**What to produce**
Please quote exactly the opening lines of the data, from the first line to the one where "s.free := by unfold enqueueEv; split <;> rfl" appears.

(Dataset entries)
****

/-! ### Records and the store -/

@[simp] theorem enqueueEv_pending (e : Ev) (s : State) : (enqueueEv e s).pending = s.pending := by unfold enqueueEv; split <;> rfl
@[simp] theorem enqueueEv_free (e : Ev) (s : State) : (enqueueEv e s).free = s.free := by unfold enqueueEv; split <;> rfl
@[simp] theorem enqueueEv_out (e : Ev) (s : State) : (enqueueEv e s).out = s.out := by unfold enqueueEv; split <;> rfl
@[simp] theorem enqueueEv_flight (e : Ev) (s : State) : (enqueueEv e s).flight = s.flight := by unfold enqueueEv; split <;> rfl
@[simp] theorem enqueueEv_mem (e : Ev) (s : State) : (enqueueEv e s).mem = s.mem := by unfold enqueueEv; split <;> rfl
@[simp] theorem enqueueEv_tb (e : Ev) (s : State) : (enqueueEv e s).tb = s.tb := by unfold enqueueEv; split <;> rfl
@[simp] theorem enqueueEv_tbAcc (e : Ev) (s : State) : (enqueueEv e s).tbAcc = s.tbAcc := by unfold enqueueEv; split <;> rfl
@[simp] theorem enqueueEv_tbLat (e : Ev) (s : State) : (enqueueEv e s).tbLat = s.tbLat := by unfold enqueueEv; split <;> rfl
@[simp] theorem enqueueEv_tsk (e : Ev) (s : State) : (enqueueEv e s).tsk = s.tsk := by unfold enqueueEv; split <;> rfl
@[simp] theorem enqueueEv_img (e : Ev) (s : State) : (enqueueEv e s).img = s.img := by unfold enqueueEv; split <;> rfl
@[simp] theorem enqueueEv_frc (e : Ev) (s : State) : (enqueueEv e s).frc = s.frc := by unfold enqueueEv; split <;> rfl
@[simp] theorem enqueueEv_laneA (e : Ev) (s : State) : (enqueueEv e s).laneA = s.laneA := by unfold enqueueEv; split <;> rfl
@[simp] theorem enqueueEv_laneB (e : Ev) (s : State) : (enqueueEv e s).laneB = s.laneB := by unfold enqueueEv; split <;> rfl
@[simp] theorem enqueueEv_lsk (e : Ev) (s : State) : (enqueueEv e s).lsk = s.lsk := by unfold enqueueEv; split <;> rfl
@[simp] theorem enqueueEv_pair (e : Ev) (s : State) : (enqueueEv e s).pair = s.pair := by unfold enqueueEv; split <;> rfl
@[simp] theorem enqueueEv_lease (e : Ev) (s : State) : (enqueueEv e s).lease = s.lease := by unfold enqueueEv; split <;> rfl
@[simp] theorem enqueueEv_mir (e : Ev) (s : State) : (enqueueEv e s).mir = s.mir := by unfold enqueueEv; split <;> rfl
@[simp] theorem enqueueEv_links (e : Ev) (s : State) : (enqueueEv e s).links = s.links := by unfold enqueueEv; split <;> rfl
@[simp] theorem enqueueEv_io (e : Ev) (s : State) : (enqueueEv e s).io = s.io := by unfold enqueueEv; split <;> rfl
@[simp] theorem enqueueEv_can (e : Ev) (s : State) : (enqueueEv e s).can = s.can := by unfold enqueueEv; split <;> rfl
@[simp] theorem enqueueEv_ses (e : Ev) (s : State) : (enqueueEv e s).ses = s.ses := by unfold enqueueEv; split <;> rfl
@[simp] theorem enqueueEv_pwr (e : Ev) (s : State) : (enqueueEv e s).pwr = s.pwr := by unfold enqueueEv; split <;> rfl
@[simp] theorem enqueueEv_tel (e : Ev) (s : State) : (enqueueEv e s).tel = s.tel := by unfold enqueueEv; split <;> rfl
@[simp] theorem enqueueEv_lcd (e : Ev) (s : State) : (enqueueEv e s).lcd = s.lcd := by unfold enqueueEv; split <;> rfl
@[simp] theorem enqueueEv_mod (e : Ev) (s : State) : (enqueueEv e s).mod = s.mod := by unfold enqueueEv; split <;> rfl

****

**Expected answer**
/-! ### Records and the store -/

@[simp] theorem enqueueEv_pending (e : Ev) (s : State) : (enqueueEv e s).pending = s.pending := by unfold enqueueEv; split <;> rfl
@[simp] theorem enqueueEv_free (e : Ev) (s : State) : (enqueueEv e s).free = s.free := by unfold enqueueEv; split <;> rfl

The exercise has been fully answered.